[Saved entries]

++++++

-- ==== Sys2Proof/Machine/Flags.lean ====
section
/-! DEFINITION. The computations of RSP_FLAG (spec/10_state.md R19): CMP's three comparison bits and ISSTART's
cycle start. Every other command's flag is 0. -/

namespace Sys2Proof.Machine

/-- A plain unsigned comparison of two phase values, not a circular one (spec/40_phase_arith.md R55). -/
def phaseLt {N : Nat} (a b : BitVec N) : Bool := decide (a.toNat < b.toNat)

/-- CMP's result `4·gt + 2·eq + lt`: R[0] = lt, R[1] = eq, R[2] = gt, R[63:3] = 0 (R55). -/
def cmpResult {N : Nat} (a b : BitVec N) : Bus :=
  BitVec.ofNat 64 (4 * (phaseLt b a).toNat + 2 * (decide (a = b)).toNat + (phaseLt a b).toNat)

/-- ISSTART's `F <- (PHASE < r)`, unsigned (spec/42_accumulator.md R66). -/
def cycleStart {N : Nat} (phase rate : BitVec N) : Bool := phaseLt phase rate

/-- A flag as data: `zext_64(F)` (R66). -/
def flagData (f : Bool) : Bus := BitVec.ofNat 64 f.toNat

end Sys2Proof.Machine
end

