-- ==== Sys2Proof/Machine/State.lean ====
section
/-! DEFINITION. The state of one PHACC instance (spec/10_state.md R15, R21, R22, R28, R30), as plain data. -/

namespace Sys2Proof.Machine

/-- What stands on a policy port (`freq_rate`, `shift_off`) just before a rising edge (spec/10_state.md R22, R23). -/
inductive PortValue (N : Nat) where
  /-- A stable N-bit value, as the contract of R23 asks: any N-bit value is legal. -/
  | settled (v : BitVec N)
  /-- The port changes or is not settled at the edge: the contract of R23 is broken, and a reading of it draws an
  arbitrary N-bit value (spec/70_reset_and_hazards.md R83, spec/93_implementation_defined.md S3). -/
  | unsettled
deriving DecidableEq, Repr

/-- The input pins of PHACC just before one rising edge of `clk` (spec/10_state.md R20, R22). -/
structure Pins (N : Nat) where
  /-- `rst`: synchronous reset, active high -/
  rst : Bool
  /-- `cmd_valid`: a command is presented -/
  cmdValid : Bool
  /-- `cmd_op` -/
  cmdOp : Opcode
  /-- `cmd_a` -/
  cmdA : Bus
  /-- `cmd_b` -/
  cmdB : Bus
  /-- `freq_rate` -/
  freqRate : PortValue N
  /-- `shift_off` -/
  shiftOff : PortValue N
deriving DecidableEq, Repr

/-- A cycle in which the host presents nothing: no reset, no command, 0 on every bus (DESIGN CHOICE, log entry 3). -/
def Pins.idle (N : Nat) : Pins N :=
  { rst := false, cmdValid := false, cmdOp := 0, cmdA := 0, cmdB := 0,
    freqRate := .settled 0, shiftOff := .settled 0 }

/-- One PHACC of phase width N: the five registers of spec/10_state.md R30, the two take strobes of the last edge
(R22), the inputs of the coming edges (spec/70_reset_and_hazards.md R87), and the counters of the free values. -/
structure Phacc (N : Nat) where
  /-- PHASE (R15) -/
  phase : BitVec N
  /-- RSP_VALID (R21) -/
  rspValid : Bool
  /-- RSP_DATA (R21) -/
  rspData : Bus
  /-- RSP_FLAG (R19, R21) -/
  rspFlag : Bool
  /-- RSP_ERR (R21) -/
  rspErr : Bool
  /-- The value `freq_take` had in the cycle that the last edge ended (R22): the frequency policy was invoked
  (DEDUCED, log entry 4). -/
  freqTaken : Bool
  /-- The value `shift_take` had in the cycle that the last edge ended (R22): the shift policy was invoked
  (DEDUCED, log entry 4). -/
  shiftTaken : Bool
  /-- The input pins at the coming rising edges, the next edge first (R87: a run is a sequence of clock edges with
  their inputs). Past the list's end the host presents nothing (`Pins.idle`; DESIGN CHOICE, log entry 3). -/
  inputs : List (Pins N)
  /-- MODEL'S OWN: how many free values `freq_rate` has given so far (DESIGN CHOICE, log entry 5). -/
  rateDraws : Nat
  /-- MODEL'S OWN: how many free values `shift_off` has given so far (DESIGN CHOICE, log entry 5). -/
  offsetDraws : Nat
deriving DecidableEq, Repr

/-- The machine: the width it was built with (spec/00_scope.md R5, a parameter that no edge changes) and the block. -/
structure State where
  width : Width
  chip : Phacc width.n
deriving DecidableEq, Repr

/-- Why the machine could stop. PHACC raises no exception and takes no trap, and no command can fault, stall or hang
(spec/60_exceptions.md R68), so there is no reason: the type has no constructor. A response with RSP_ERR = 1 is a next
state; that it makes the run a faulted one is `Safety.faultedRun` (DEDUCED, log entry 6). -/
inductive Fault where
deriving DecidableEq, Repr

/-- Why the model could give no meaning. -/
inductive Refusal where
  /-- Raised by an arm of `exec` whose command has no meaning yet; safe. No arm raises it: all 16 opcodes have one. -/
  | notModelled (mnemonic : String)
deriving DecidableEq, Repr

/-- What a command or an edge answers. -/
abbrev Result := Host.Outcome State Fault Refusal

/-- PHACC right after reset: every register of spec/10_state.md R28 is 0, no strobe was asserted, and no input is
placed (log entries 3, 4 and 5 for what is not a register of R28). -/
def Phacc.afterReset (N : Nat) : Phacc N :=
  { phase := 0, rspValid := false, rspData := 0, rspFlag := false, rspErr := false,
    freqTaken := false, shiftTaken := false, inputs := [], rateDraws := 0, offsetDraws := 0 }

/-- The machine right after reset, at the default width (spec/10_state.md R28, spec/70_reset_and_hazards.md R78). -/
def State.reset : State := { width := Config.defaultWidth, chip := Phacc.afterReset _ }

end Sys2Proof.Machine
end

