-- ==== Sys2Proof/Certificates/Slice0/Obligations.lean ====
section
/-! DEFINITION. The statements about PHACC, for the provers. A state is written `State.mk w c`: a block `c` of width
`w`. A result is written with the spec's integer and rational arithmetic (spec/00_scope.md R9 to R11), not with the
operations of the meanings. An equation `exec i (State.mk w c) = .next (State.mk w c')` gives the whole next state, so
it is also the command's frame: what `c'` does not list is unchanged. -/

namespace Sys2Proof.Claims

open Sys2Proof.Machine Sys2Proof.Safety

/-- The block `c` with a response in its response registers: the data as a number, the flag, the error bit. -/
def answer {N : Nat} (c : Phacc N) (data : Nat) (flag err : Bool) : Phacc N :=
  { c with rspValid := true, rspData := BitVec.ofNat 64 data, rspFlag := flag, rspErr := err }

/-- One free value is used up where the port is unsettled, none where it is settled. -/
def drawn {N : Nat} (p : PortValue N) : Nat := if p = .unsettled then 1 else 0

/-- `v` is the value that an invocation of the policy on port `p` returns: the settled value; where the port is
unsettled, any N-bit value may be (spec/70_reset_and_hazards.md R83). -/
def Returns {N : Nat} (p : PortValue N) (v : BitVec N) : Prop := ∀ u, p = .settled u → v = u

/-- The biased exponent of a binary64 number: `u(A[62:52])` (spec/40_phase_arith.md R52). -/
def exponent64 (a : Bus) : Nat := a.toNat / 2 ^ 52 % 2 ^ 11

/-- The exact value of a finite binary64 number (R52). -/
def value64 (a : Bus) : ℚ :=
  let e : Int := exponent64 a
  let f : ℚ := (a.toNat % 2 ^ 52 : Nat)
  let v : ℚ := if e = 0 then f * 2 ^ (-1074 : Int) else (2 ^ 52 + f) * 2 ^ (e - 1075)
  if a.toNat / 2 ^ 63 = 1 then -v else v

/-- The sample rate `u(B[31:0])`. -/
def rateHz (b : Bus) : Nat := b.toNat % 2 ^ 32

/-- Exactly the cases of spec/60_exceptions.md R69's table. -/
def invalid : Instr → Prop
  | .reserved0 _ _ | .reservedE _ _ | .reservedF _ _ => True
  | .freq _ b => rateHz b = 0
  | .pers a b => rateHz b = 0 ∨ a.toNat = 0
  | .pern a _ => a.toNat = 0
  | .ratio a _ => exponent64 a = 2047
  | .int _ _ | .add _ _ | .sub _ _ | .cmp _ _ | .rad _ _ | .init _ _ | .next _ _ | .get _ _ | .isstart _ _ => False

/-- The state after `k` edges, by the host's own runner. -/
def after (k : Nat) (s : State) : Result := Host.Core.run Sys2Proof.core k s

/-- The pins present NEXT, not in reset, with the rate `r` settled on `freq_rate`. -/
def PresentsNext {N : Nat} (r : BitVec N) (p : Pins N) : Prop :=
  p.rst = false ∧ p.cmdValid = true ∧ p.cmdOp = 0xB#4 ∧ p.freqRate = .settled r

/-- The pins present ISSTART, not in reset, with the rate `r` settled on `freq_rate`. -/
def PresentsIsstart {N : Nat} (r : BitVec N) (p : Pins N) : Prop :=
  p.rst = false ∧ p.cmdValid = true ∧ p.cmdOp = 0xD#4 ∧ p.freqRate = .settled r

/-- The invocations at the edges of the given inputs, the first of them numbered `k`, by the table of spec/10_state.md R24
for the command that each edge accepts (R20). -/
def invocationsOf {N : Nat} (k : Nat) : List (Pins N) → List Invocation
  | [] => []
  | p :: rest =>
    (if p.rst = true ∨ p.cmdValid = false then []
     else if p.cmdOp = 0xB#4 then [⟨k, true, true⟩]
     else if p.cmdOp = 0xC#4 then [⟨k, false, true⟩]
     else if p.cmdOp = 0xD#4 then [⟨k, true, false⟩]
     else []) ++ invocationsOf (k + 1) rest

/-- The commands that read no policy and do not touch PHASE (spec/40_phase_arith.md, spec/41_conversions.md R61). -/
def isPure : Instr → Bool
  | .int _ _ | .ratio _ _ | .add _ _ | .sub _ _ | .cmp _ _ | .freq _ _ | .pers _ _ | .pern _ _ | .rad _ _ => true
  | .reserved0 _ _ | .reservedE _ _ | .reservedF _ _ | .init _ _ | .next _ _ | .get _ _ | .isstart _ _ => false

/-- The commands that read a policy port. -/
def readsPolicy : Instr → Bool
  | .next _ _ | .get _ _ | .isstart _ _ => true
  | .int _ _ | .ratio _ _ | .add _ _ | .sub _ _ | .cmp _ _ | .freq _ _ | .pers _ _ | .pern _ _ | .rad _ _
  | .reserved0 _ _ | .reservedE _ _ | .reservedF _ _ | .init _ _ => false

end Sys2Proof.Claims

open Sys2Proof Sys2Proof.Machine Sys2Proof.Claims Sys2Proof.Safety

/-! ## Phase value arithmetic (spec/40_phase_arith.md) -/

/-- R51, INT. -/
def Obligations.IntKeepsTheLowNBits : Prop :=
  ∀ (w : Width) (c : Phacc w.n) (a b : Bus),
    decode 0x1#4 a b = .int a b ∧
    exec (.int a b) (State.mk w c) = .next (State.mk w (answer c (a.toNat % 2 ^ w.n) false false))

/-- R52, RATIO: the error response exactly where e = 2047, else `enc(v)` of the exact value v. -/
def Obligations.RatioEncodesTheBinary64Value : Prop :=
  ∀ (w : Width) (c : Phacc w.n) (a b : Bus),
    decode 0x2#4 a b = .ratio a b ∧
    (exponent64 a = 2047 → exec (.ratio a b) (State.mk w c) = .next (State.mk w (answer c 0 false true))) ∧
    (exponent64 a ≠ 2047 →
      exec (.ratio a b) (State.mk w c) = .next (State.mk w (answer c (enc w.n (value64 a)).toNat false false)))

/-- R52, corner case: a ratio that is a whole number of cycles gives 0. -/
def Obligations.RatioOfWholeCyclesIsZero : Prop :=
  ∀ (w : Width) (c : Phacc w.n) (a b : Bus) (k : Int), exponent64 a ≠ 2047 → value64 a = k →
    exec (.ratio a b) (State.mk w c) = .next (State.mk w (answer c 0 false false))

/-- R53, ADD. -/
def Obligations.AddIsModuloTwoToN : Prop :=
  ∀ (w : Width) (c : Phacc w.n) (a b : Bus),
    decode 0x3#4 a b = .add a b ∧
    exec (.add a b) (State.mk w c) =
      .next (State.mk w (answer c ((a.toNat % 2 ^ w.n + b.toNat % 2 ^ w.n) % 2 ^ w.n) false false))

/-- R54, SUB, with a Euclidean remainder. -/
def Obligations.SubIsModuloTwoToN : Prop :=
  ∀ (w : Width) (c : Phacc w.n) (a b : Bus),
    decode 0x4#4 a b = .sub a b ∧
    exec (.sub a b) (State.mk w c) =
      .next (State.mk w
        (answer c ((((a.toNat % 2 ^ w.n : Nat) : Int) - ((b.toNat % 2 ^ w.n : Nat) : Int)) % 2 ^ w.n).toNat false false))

++++++

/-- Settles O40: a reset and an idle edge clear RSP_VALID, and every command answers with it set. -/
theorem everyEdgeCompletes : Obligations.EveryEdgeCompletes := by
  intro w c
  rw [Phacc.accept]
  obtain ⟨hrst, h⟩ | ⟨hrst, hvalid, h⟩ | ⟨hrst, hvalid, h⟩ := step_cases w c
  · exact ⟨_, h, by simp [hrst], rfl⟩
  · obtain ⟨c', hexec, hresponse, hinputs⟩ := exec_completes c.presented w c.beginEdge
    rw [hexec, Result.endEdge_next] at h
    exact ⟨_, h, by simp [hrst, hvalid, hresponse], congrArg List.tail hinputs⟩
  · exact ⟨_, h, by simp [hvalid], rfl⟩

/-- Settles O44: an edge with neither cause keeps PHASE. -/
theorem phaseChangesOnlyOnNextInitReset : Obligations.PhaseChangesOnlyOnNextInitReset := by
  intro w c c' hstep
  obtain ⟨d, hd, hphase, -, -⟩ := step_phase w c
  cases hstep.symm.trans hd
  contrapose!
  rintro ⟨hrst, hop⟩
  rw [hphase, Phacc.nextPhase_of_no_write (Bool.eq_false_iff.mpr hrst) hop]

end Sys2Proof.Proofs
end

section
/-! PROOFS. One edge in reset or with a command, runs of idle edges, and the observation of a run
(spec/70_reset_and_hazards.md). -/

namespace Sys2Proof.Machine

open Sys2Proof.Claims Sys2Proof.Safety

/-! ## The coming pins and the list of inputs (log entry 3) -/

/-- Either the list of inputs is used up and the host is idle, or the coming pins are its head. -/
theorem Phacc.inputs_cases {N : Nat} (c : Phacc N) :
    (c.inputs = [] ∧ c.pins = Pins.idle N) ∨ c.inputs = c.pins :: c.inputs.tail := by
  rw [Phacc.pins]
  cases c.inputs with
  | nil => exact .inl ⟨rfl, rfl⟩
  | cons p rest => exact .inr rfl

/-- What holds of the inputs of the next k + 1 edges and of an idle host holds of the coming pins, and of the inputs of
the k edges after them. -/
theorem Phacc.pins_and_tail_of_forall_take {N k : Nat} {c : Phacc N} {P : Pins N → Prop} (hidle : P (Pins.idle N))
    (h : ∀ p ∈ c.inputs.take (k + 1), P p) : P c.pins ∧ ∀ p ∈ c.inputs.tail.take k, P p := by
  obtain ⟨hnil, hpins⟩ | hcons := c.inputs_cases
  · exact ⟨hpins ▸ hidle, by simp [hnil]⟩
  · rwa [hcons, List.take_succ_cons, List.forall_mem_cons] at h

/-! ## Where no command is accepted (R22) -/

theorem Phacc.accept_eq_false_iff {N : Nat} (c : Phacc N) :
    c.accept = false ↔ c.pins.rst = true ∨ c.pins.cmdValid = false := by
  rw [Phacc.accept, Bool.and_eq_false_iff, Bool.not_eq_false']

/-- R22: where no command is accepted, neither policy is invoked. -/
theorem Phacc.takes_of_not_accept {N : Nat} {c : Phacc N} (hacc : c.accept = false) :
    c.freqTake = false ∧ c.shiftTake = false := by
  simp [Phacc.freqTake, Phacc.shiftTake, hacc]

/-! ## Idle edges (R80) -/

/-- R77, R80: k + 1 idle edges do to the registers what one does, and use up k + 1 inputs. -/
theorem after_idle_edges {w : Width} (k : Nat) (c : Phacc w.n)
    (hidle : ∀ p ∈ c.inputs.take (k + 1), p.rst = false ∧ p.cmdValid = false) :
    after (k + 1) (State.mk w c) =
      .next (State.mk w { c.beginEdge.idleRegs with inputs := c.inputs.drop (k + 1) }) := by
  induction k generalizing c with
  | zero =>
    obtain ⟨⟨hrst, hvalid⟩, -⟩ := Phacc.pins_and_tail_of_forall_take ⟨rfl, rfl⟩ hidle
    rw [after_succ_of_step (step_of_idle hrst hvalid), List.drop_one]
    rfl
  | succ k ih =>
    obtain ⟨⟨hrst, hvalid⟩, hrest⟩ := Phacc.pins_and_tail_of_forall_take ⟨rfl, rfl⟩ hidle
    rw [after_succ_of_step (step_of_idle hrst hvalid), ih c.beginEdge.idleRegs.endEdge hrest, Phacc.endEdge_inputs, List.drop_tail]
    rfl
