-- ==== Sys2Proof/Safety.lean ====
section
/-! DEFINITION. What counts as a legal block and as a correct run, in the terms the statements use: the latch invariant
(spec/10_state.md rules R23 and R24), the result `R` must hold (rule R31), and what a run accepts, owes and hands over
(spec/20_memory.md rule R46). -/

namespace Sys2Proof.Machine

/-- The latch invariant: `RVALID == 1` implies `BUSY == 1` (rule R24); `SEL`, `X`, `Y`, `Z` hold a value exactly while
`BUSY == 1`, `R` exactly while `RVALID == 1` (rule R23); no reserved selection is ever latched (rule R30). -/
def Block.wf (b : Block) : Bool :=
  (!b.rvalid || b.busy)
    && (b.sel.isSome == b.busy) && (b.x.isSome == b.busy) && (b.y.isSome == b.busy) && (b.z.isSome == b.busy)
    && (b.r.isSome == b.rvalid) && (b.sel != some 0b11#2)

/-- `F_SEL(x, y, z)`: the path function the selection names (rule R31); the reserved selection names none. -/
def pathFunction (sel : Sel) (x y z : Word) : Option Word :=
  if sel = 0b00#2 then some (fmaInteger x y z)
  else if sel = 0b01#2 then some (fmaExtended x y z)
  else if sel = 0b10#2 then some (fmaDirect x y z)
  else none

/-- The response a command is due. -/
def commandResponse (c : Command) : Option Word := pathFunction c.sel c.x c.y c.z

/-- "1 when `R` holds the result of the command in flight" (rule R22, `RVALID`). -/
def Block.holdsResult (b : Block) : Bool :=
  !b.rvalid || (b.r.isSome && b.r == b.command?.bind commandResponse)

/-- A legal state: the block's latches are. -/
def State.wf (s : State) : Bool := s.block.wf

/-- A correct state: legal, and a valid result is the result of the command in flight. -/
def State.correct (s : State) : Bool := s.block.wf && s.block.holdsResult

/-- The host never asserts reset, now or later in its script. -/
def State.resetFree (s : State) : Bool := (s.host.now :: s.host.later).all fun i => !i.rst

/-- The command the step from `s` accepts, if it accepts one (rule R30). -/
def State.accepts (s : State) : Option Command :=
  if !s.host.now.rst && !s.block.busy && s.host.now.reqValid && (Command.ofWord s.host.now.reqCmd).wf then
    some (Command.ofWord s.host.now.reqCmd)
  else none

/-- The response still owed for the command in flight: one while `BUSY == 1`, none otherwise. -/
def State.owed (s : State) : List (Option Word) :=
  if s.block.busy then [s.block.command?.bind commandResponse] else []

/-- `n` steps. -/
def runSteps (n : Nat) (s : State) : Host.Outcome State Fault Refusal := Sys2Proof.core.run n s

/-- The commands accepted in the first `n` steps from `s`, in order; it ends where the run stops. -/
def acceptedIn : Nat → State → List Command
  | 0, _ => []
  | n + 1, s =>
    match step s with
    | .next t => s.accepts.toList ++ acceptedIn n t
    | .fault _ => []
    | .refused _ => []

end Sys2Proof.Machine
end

++++++

TASK TO COMPLETE:
In the data above, find the line with "-- ==== Sys2Proof/Machine/Flags.lean" and the line with "(spec/40_phase_arith.md R55). -/". Retype both, plus every line between them, exactly.

RESULT OF THE TASK:
-- ==== Sys2Proof/Machine/Flags.lean ====
section
/-! DEFINITION. The computations of RSP_FLAG (spec/10_state.md R19): CMP's three comparison bits and ISSTART's
cycle start. Every other command's flag is 0. -/

namespace Sys2Proof.Machine

/-- A plain unsigned comparison of two phase values, not a circular one (spec/40_phase_arith.md R55). -/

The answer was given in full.